The big black car came to a halt at the corner. Jonathan moved from the darkness and strode towards the vehicle. The driver on cue slid down and sprawled across the front seat. Jonathan was now close enough to see the face of the man in the backseat. He was about sixty-four with silver hair slicked back. He looked confused at the actions of his driver and said something inaudible. He then looked over and saw Jonathan approaching him. It only took him a split second to realize that something bad was about to happen and his last look was of great sadness as he grimaced and awaited his fate. Jonathan emptied his gun into the man, disposed of his weapon and walked away as instructed.

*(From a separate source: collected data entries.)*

/-- States and operands for the clauses of HostReadsReturnTheirData. -/
theorem wit_HostReadsReturnTheirData :
    (∃ (s : State) (a : ℕ), 28 ≤ a) ∧
    (∃ (s : State) (addr : Byte) (n : ℕ), s.power.state ≠ PowerState.off) ∧
    (∃ (s : State) (addr c : Byte), s.power.state ≠ PowerState.off ∧ (BitVec.toNat c + 1) % 4 = 0) ∧
    (∃ (s : State) (addr c : Byte), s.power.state ≠ PowerState.off ∧ (BitVec.toNat c + 1) % 4 ≠ 0) ∧
    (∃ (s : State) (addr : BitVec 16) (n : ℕ), s.coreOn = true) ∧
    (∃ (s : State) (addr : BitVec 16) (c : Byte), s.coreOn = true) ∧
    (∃ (s : State) (addr : BitVec 16) (n : ℕ), s.power.state ≠ PowerState.off ∧ s.coreOn = false) ∧
    (∃ (s : State) (addr : BitVec 16) (n : ℕ) (v : Vector Totals 24), s.coreOn = true ∧ s.hw.loaded = true ∧ s.energy.hostLatch.image = some v) ∧
    (∃ (s : State) (addr : BitVec 16) (c : Byte) (v : Vector Totals 24), s.coreOn = true ∧ s.hw.loaded = true ∧ s.energy.hostLatch.image = some v) ∧
    (∃ (s : State) (addr : BitVec 16) (n : ℕ), s.power.state ≠ PowerState.off ∧ (s.coreOn && s.hw.loaded) = false) ∧
    (∃ (s : State) (code : Byte), s.power.state ≠ PowerState.off) :=
  ⟨
    ⟨on, 0x1C, by decide +kernel⟩,
    ⟨on, 0, 12, by decide +kernel⟩,
    ⟨on, 0, 3, by decide +kernel⟩,
    ⟨on, 0, 0, by decide +kernel⟩,
    ⟨on, 0, 12, by decide +kernel⟩,
    ⟨on, 0, 3, by decide +kernel⟩,
    ⟨on.modPower (fun p => { p with state := .hold }), 0, 12, by decide +kernel⟩,
    ⟨{ on with energy := { on.energy with hostLatch := { image := some (on.circuits.map (fun c => c.totals)), seq := 1 } } }, 0, 12, on.circuits.map
        (fun c => c.totals), by decide +kernel⟩,
    ⟨{ on with energy := { on.energy with hostLatch := { image := some (on.circuits.map (fun c => c.totals)), seq := 1 } } }, 0, 3, on.circuits.map
        (fun c => c.totals), by decide +kernel⟩,
    ⟨on.modPower (fun p => { p with state := .hold }), 0, 12, by decide +kernel⟩,
    ⟨on, 0, by decide +kernel⟩⟩

/-- States and operands for the clauses of RegisterWritesTakeEffect. -/
theorem wit_RegisterWritesTakeEffect :
    (∃ (s : State) (data : List Byte), s.power.state ≠ PowerState.off ∧ data.length = 4) ∧
    (∃ (s : State) (data : List Byte), s.coreOn = true ∧ data.length = 4) ∧
    (∃ (s : State) (addr : Byte) (data : List Byte), s.power.state ≠ PowerState.off ∧ data.length < 4) ∧
    (∃ (s : State) (addr : Byte) (data : List Byte) (v : Option (BitVec 16)), s.power.state ≠ PowerState.off ∧ v ≠ some (crc16 ([130, addr, 3] ++
        data))) ∧
    (∃ (s : State), s.coreOn = true ∧ s.hw.loaded = true) ∧
    (∃ (s : State), s.power.state ≠ PowerState.off ∧ (s.coreOn && s.hw.loaded) = false) ∧
    (∃ (s : State) (v : Byte), v ≠ 90) ∧
    (∃ (s : State) (v : Byte), s.coreOn = true ∧ v ≠ s.hw.cmdPi ∧ BitVec.toNat (v - s.hw.cmdCi) ≤ 16 ∧ BitVec.toNat (s.hw.cmdPi - s.hw.cmdCi) ≤
        BitVec.toNat (v - s.hw.cmdCi)) ∧
    (∃ (s : State) (v : Byte), s.coreOn = true ∧ v ≠ s.hw.cmdPi ∧ (16 < BitVec.toNat (v - s.hw.cmdCi) ∨ BitVec.toNat (v - s.hw.cmdCi) < BitVec.toNat
        (s.hw.cmdPi - s.hw.cmdCi))) ∧
    (∃ (s : State), s.coreOn = true) ∧
    (∃ (s : State) (v : Byte), s.coreOn = true ∧ v ≠ s.hw.rspCi ∧ BitVec.toNat (s.hw.rspPi - v) ≤ 64 ∧ BitVec.toNat (s.hw.rspPi - v) ≤ BitVec.toNat
        (s.hw.rspPi - s.hw.rspCi)) ∧
    (∃ (s : State) (v : Byte), s.coreOn = true ∧ v ≠ s.hw.rspCi ∧ (64 < BitVec.toNat (s.hw.rspPi - v) ∨ BitVec.toNat (s.hw.rspPi - s.hw.rspCi) <
        BitVec.toNat (s.hw.rspPi - v))) :=
  ⟨
    ⟨on, [0x5A, 1, 2, 3], by decide +kernel⟩,
    ⟨on, [0x5A, 1, 2, 3], by decide +kernel⟩,
    ⟨on, 4, [1, 2, 3], by decide +kernel⟩,
    ⟨on, 4, [0x5A, 1, 2, 3], none, by decide +kernel⟩,
    ⟨on, by decide +kernel⟩,
    ⟨on.modPower (fun p => { p with state := .hold }), by decide +kernel⟩,
    ⟨on, 0, by decide +kernel⟩,
    ⟨on, 2, by decide +kernel⟩,
    ⟨on, 250, by decide +kernel⟩,
    ⟨on, by decide +kernel⟩,
    ⟨on.modHw (fun h => { h with cmdPi := 255, cmdCi := 251, rspPi := 2, rspCi := 254 }), 0, by decide +kernel⟩,
    ⟨on, 2, by decide +kernel⟩⟩

/-- States and operands for the clauses of WindowWriteStoresUnlockedBytes. -/
theorem wit_WindowWriteStoresUnlockedBytes :
    (∃ (s : State) (addr : BitVec 16) (data : List Byte), s.coreOn = true) ∧
    (∃ (s : State) (addr : BitVec 16) (data : List Byte) (f : CrcForm), s.coreOn = true ∧ f.check = some (crc16 ([138] ++ leBytes 2 addr.toNat ++
        [f.count] ++ data)) ∧ data.length = BitVec.toNat f.count + 1) ∧
    (∃ (s : State) (addr : BitVec 16) (data : List Byte) (f : CrcForm), s.coreOn = true ∧ (f.check ≠ some (crc16 ([138] ++ leBytes 2 addr.toNat ++
        [f.count] ++ data)) ∨ data.length ≠ BitVec.toNat f.count + 1)) ∧
    (∃ (s : State) (addr : BitVec 16) (data : List Byte), s.power.state ≠ PowerState.off ∧ s.coreOn = false) :=
  ⟨
    ⟨headOf (lifeOf .factory 1 on), 0, [], by decide +kernel⟩,
    ⟨on, 0x2000, [7], ⟨0, some (crc16 ([0x8A] ++ leBytes 2 0x2000 ++ [0] ++ [7]))⟩, by decide +kernel⟩,
    ⟨on, 0x2000, [7], ⟨0, some (crc16 ([0x8A] ++ leBytes 2 0x2000 ++ [0] ++ [7]) + 1)⟩, by decide +kernel⟩,
    ⟨on.modPower (fun p => { p with state := .hold }), 0, [], by decide +kernel⟩⟩

/-- Operands for the clauses within WindowWriteStoresUnlockedBytes: an open and a held command slot at their last byte, the first byte of a bulk
window that the host owns and one that a command holds, and the first byte beyond the command ring and beyond the bulk window. -/
theorem wit_WindowWriteAreas :
    (∃ (s : State) (addr : BitVec 16) (k : ℕ), s.coreOn = true ∧ addr.toNat + k = 0x03FF ∧ slotLocked s.hw ((addr.toNat + k) / 64) = false) ∧
    (∃ (s : State) (addr : BitVec 16) (k : ℕ), s.coreOn = true ∧ addr.toNat + k = 0x003F ∧ slotLocked s.hw ((addr.toNat + k) / 64) = true) ∧
    (∃ (s : State) (addr : BitVec 16) (k : ℕ), s.coreOn = true ∧ addr.toNat + k = 0x2000 ∧ (s.mb.bulk = .free ∨ s.mb.bulk = .filling)) ∧
    (∃ (s : State) (addr : BitVec 16) (k : ℕ), s.coreOn = true ∧ addr.toNat + k = 0x2000 ∧ ¬(s.mb.bulk = .free ∨ s.mb.bulk = .filling)) ∧
    (∃ (s : State) (addr : BitVec 16) (k : ℕ), s.coreOn = true ∧ addr.toNat + k = 0x0400 ∧ ¬(0x2000 ≤ addr.toNat + k ∧ addr.toNat + k < 0x3000)) ∧
    (∃ (s : State) (addr : BitVec 16) (k : ℕ), s.coreOn = true ∧ addr.toNat + k = 0x3000 ∧ ¬(0x2000 ≤ addr.toNat + k ∧ addr.toNat + k < 0x3000)) :=
  ⟨
    ⟨on, 0x03FE, 1, by decide +kernel⟩,
    ⟨on.modHw (fun h => { h with cmdPi := 1 }), 0x003E, 1, by decide +kernel⟩,
    ⟨on, 0x1FFF, 1, by decide +kernel⟩,
    ⟨givenBulk 0x0301 7 [] [1, 2] on, 0x1FFF, 1, by decide +kernel⟩,
    ⟨on, 0x03FF, 1, by decide +kernel⟩,
    ⟨on, 0x2FFF, 1, by decide +kernel⟩⟩

/-- States and operands for the clauses of ConsumerDecidesDescriptors. -/
theorem wit_ConsumerDecidesDescriptors :
    (∃ (s : State) (d : List Byte), s.coreOn = true ∧ s.hw.cmdCi ≠ s.hw.cmdPi ∧ d = memSlice 0 s.mb.win (64 * (BitVec.toNat s.hw.cmdCi % 16)) 64 ∧ 64
        ≤ BitVec.toNat (s.hw.rspPi - s.hw.rspCi) + localTags s.mb) ∧
    (∃ (s : State) (d : List Byte), s.coreOn = true ∧ s.hw.cmdCi ≠ s.hw.cmdPi ∧ d = memSlice 0 s.mb.win (64 * (BitVec.toNat s.hw.cmdCi % 16)) 64 ∧
        BitVec.toNat (s.hw.rspPi - s.hw.rspCi) + localTags s.mb < 64) :=
  ⟨
    ⟨on.modHw (fun h => { h with cmdPi := 1, rspPi := 64 }), memSlice 0 (on.modHw (fun h => { h with cmdPi := 1, rspPi := 64 })).mb.win (64 *
        (BitVec.toNat (on.modHw (fun h => { h with cmdPi := 1, rspPi := 64 })).hw.cmdCi % 16)) 64, by decide +kernel⟩,
    ⟨(on.modHw (fun h => { h with cmdPi := 1 })).modMb (fun m => { m with win := memPuts 0 [] 0 (desc 0x0100 0 [] 0) }), memSlice 0 ((on.modHw (fun h
        => { h with cmdPi := 1 })).modMb (fun m => { m with win := memPuts 0 [] 0 (desc 0x0100 0 [] 0) })).mb.win (64 * (BitVec.toNat ((on.modHw (fun
        h => { h with cmdPi := 1 })).modMb (fun m => { m with win := memPuts 0 [] 0 (desc 0x0100 0 [] 0) })).hw.cmdCi % 16)) 64, by decide +kernel⟩⟩

/-- States and operands for the clauses of AnswerPlacesResponse. -/
theorem wit_AnswerPlacesResponse :
    (∃ (t : Fin 64) (st : Status) (pay bulk : List Byte) (s : State) (c : Cmd), s.mb.tags[t] = some c ∧ pay.length ≤ 48 ∧ bulk.length ≤ 4096 ∧ isLocal
        c = true) ∧
    (∃ (t : Fin 64) (st : Status) (pay : List Byte) (bulk : List Byte) (s : State) (c : Cmd) (k : ℕ), s.mb.tags[t] = some c ∧ pay.length ≤ 48 ∧
        bulk.length ≤ 4096 ∧ isLocal c = true ∧ k < bulk.length) ∧
    (∃ (t : Fin 64) (st : Status) (pay : List Byte) (bulk : List Byte) (s : State) (c : Cmd) (a : ℕ), s.mb.tags[t] = some c ∧ pay.length ≤ 48 ∧
        bulk.length ≤ 4096 ∧ isLocal c = true ∧ (a < 1024 + 64 * (BitVec.toNat s.hw.rspPi % 64) ∨ 1024 + 64 * (BitVec.toNat s.hw.rspPi % 64) + 64 ≤
        a) ∧ (a < 8192 ∨ 8192 + bulk.length ≤ a)) ∧
    (∃ (t : Fin 64) (st : Status) (pay : List Byte) (bulk : List Byte) (s : State) (c : Cmd), s.mb.tags[t] = some c ∧ pay.length ≤ 48 ∧ bulk.length
        ≤ 4096 ∧ isLocal c = true ∧ s.mb.bulk = BulkState.claimed t) ∧
    (∃ (t : Fin 64) (st : Status) (pay : List Byte) (bulk : List Byte) (s : State) (c : Cmd), s.mb.tags[t] = some c ∧ pay.length ≤ 48 ∧ bulk.length
        ≤ 4096 ∧ isLocal c = true ∧ s.mb.bulk ≠ BulkState.claimed t) ∧
    (∃ (t : Fin 64) (st : Status) (pay bulk : List Byte) (s : State) (c : Cmd), s.mb.tags[t] = some c ∧ pay.length ≤ 48 ∧ bulk.length ≤ 4096 ∧ isLocal
        c = false) ∧
    (∃ (t : Fin 64) (st : Status) (pay bulk : List Byte) (s : State) (c : Cmd) (u : Fin 64), s.mb.tags[t] = some c ∧ pay.length ≤ 48 ∧ bulk.length ≤
        4096 ∧ u ≠ t) :=
  ⟨
    ⟨0, Status.ok, [1, 2, 3], [4, 0, 6], given 0x0100 0 [] on, cmdIn ((given 0x0100 0 [] on)), by decide +kernel⟩,
    ⟨0, .ok, [1, 2, 3], [4, 0, 6], given 0x0100 0 [] on, cmdIn (given 0x0100 0 [] on), 2, by decide +kernel⟩,
    ⟨0, .ok, [1, 2, 3], [4, 0, 6], given 0x0100 0 [] on, cmdIn (given 0x0100 0 [] on), 8195, by decide +kernel⟩,
    ⟨0, .ok, [1, 2, 3], [4, 0, 6], givenBulk 0x0301 7 [] [1, 2] on, cmdIn (givenBulk 0x0301 7 [] [1, 2] on), by decide +kernel⟩,
    ⟨0, .ok, [1, 2, 3], [4, 0, 6], given 0x0100 0 [] on, cmdIn (given 0x0100 0 [] on), by decide +kernel⟩,
    ⟨0, Status.ok, [1, 2, 3], [4, 0, 6], (given 0x0100 0 [] on).modMb (fun m =>
        { m with tags := m.tags.set 0 (some { cmdOf (desc 0x0100 0 [] 0) 0 with origin := .ring 5 9 }) }), cmdIn (((given 0x0100 0 [] on).modMb (fun m
        => { m with tags := m.tags.set 0 (some { cmdOf (desc 0x0100 0 [] 0) 0 with origin := .ring 5 9 }) }))), by decide +kernel⟩,
    ⟨0, Status.ok, [1, 2, 3], [4, 0, 6], given 0x0100 0 [] on, cmdIn ((given 0x0100 0 [] on)), 1, by decide +kernel⟩⟩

It had all gone so smoothly it added to the whole feeling of everything being unreal. As Jonathan walked to the waiting getaway car it sank in that he was a murderer. He couldn’t identify the feelings racing through him. Was it shame? Guilt? Or empowerment? All he knew was there was so much adrenalin pumping through his veins nobody had better get in his way. Not tonight.
He got in the car and his driver sped off. Ten minutes later Jonathan was alone in a hotel suite watching a re-run of “I Love Lucy” and registering nothing. The snappy dialogue couldn’t drag him back from his own conscience.
The next morning it was on all the news programs. They flashed photographs of Albert Esposito across the screen and showed footage of him with his family at his daughter’s wedding. He looked so proud and happy. He gave a speech about the meaning of love that broke Jonathan’s heart and he bowed his head and sobbed. He continued to sob through all the tributes from the community and local politicians who praised their fellow committee member for his efforts to clean up the district and shut down the sleazy strip joints and pornography industry that thrived through corruption of authorities and the sales of illegal drugs.
It was reported that his last words, according to his driver, were for his children, “Tell them I love them.”
This was the evil man? The man who’d been compared to a local Hitler?
Jonathan spent an hour in the shower trying to wash away his guilt. If he’d still had the gun he’d have used it again.
If Jonathan had’ve written the screenplay he may’ve had an ending like this…
It was the perfect crime. He had gotten away with it. He was free and clear and living in a little sleepy village called Ajijic that rests on Lake Chapala in Mexico. He has a large mansion with a guesthouse and a swimming pool. His wife is much younger than him and is a beauty that also possesses a beautiful soul. She genuinely loves him and they are expecting their first child. There is a large photograph of Jonathan’s father in the living room and he seems to be smiling with pride at everything his son has achieved. Life couldn’t be more perfect. At last Jonathan is home. Slow fade to black and the credits roll.
Back in the real world, a man walked into the Van Nuys Police Station at 11.27am and confessed to the murder of Albert Esposito. He told them the whole story and later that day Mr. Louis Moretti was arrested.
The news was broken at 6pm. The anchorperson described Mr. Jonathan Tarney as a failed screenwriter.